Join the Fight for Bradley Manning
This Saturday, June 4, Private First Class Bradley Manning supporters and The Bradley Manning Support Network will converge in Leavenworth, Kansas to defend the twenty-three-year-old, openly gay soldier accused of leaking classified government information. With signs and visuals in hand, activists will gather at Memorial Park and march towards Fort Leavenworth before holding a vigil a few blocks short of the facility’s main entrance.
An effort to demand the government protect whistle-blowers and drop the charges against Manning, the action will be supporters’ first public rally since Manning’s April 20th transfer to Fort Leavenworth from maximum-security U.S. Marine Corps Base Quantico, Virginia, where supporters say he suffered nine months of extreme and unusual confinement.

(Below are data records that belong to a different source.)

-- ==== Sys2Proof/Tests/Slice0.lean ====
section
/-! SUPPORT. The row's own tests: ill-formed commands that WellFormed refuses, the worked examples of the spec's
sections (the section is named at each), single steps of small states, and, from "Witnesses" on, for every clause of
every statement in Certificates/Slice0/Obligations.lean that has hypotheses a concrete state and operands which meet
them all together. -/

namespace Sys2Proof.Tests
open Sys2Proof.Machine

set_option Elab.async false
set_option maxRecDepth 20000

/-- A lease on the step counter that lets every feature be used. -/
def lease : Lease :=
  { host := 7, stamp := 50, onCounter := true, version := 2, mode := 0, features := 0x1FFF, suspended := false }

def openPort : DspPort := { DspPort.reset with state := .up, gen := 2, selected := true }

/-- The module in P0 Run with its firmware running, the step counter VALID and a live lease. -/
def up : State :=
  { State.reset with
    tm := { Clocks.reset with tick := 100, counter := 100, valid := true },
    bt := { Boot.reset with run := .running, record := some ConfigRecord.reset, image := some Image.reset },
    dp := { Dispatch.reset with ports := [openPort, openPort], lease := some lease, last := some lease } }

/-- `up` with other clocks, power, boot, … -/
def upTm (f : Clocks → Clocks) : State := { up with tm := f up.tm }
def upPw (f : Power → Power) : State := { up with pw := f up.pw }
def upBt (f : Boot → Boot) : State := { up with bt := f up.bt }
def upRg (f : Regs → Regs) : State := { up with rg := f up.rg }
def upEv (f : Events → Events) : State := { up with ev := f up.ev }
def upDp (f : Dispatch → Dispatch) : State := { up with dp := f up.dp }
def upSv (f : Serving → Serving) : State := { up with sv := f up.sv }
def upKv (f : Kv → Kv) : State := { up with kv := f up.kv }
def upWt (f : Weights → Weights) : State := { up with wt := f up.wt }
def upFb (f : Fabric → Fabric) : State := { up with fb := f up.fb }
def upCl (f : Calib → Calib) : State := { up with cl := f up.cl }
def upRd (f : Reductions → Reductions) : State := { up with rd := f up.rd }
def drained : State := upBt fun b => { b with drained := some 1 }

/-- A frame header whose checks pass, for a payload of a length. -/
def hdr (n : Nat) : FrameHdr :=
  { port := 0, version := 2, ackReq := false, context := 1, queue := 3, length := n, seq := 5, tag := 9, crcOk := true }

def bytes (n : Nat) : Bytes := List.replicate n 0

def waiter (seq : Nat) : Waiting :=
  { seq := seq, tag := 9, payload := [], tuiven1 := false, features := 0x1FFF, since := 100, port := 0, ackReq := false, source := none, refuse := 0 }

/-- Queue 3 of context 1, with no step waiting. -/
def queue3 : Queue :=
  { id := 3, ctx := 1, prio := 2, weight := 1, sub := ⟨0, 1, 0, 0⟩, comp := ⟨0, 1, 0, 0⟩, expected := 5, reorder := [], waiting := [],
    admitted := 0, ownPort := none, deleting := false, silent := false, order := [], ended := [], unacked := [], window := [],
    retained := [] }

def context1 : Context :=
  { id := 1, tenant := 1, model := 1, draftModel := 0, draftLength := 0, adapters := [], seqQuota := 8, temperature := 0, topK := 0,
    seed := 0, padToken := 0, discarding := false }

def entry0 : LenEntry :=
  { slot := 2, kind := 1, output := 0, pfx := false, hold := false, tokens := 1, adapterCount := 0, adapterIndex := 0, position := 0,
    holdTtl := 0, reservedZero := true }

def command0 : StepCmd :=
  { version := 1, fence := false, reservedZero := true, entryCount := 1, tokenCount := 1, stepNumber := 4, job := 6, firstLayer := 0,
    lastLayer := 0, entries := [entry0], adapterListCount := 0, adapters := [], tokens := [(5, 0xFFFF, 0)] }

def entryWork0 : EntryWork :=
  { prefill := true, status := none, cause := 0, matched := 0, matchPending := false, stalledAt := none, restoring := false, oldNode := none,
    compacted := false, endCommit := 0 }

def token0 : TokenWork :=
  { entry := 0, draft := false, elem := 0, token := 5, parent := 0xFFFF, position := 0, storage := 0, padding := false, matched := false,
    known := true, layer := 0, stage := 0, since := 0, vec := [], delivered := [], heads := [], logits := [], finished := false }

/-- Open step 7 of queue 3, not yet replayed. -/
def work : OpenStep :=
  { tag := 7, epoch := 0, queue := 3, ctx := 1, seq := 4, hostTag := 9, port := 0, buckets := false, payload := [], source := none,
    cmd := command0, attrs := context1, model := 1, draftModel := 0, prio := 2, begun := 90, entries := [entryWork0], tokens := [token0],
    fires := 0, equivs := [0, 0, 0, 0, 0], perArray := [], spotDies := [], spotPass := [], staged := [], aborted := false }

/-- `up` with queue 3 as `q`, and with open step 7 as `o`. -/
def withQueue (q : Queue) : State := upSv fun x => { x with queues := [q] }
def withStep (o : OpenStep) : State := upSv fun x => { x with queues := [queue3], steps := [o] }

theorem queue_is_the_only_one {s : State} {q0 q : Queue} {k : Nat} (hs : s.sv.queues = [q0]) (h : s.queue k = some q) : q = q0 := by
  unfold State.queue at h
  rw [hs] at h
  simp only [List.find?] at h
  split at h
  · exact (Option.some.inj h).symm
  · cases h

/-- A record whose converters have no weights: all of them are weak in a run. -/
def plainRecord : CodeRecord := { blankRecord with codes := [], pmh := [], pml := [] }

Manning’s improved conditions of incarceration are a testament to the power of his supporters. Now detained at the medium-security prison Fort Leavenworth, Manning is no longer held under the prevention of injury watch that prompted his harsh living conditions. At night, he now sleeps on a proper mattress without being stripped naked and may wake to sunlight seeping through his own window. He can keep personal possessions like books, letters from loved ones, legal documents, and writing materials. Conditions of loneliness lifted, Manning may now spend most of the day with other prisoners.
The action falls just one week short of the one-year-anniversary of Manning’s arrest. On May 26, 2010, the army arrested Manning under Uniform Code of Military Justice (UCMJ) Article 92, failure to obey order or regulation, as well as Article 134, which prohibits conduct “prejudicial to good order and discipline in the armed forces and being of a nature to bring discredit upon the armed forces.”
The military held Manning for two months at Camp Arifjan in Kuwait before transferring him to Marine Corps Base Quantico, Virginia. There, the military put Manning on a “prevention of injury” watch that resulted in torturous isolation.
The inhumane conditions of Manning’s incarceration are what many would call cruel and unusual, a clear violation of the 8th Amendment. While at Quantico, Manning was denied exercise, social interaction, and sunlight. At times, he kept was completely naked – a situation startlingly reminiscent of the torture of prisoners at Abu Ghraib.
"The information Bradley Manning is accused of releasing should have been in the public domain. Whoever revealed it is an American hero." said Jeff Paterson of the Bradley Manning Support Network. "Our leaders in Washington need to return to American principles of transparent and accountable government. That starts with protecting—not prosecuting—whistle-blowers and dropping all charges against Bradley.”
The military accused Manning of leaking to Wikileaks video footage of the massacre of a Reuters journalist and Iraqi civilians as well as diplomatic cables said to have helped catalyze the democratic revolts now spreading across the Middle East. While military personnel and his own father accuse Manning of endangering the nation by leaking information, Manning’s supporters and advocates of government transparency say the information belongs in the public domain. The march is an effort to draw attention to Manning’s case and ensure the security of Manning’s right to a fair trial. To date, he has not seen a public court hearing, but expects one later this summer.
"Due process and the assumption of innocence are principles we soldiers are sworn to defend, but PFC Bradley Manning has already been declared guilty by our Commander in Chief and subjected to unlawful pretrial punishment," said William Stewart-Starks, Plains Regional Coordinator for Iraq Veterans Against the War, and one of the Kansas organizers of Saturday's events.
The Bradley Manning Support Network, organizers of the action, are battling for Manning’s freedom – a struggle they hope to win.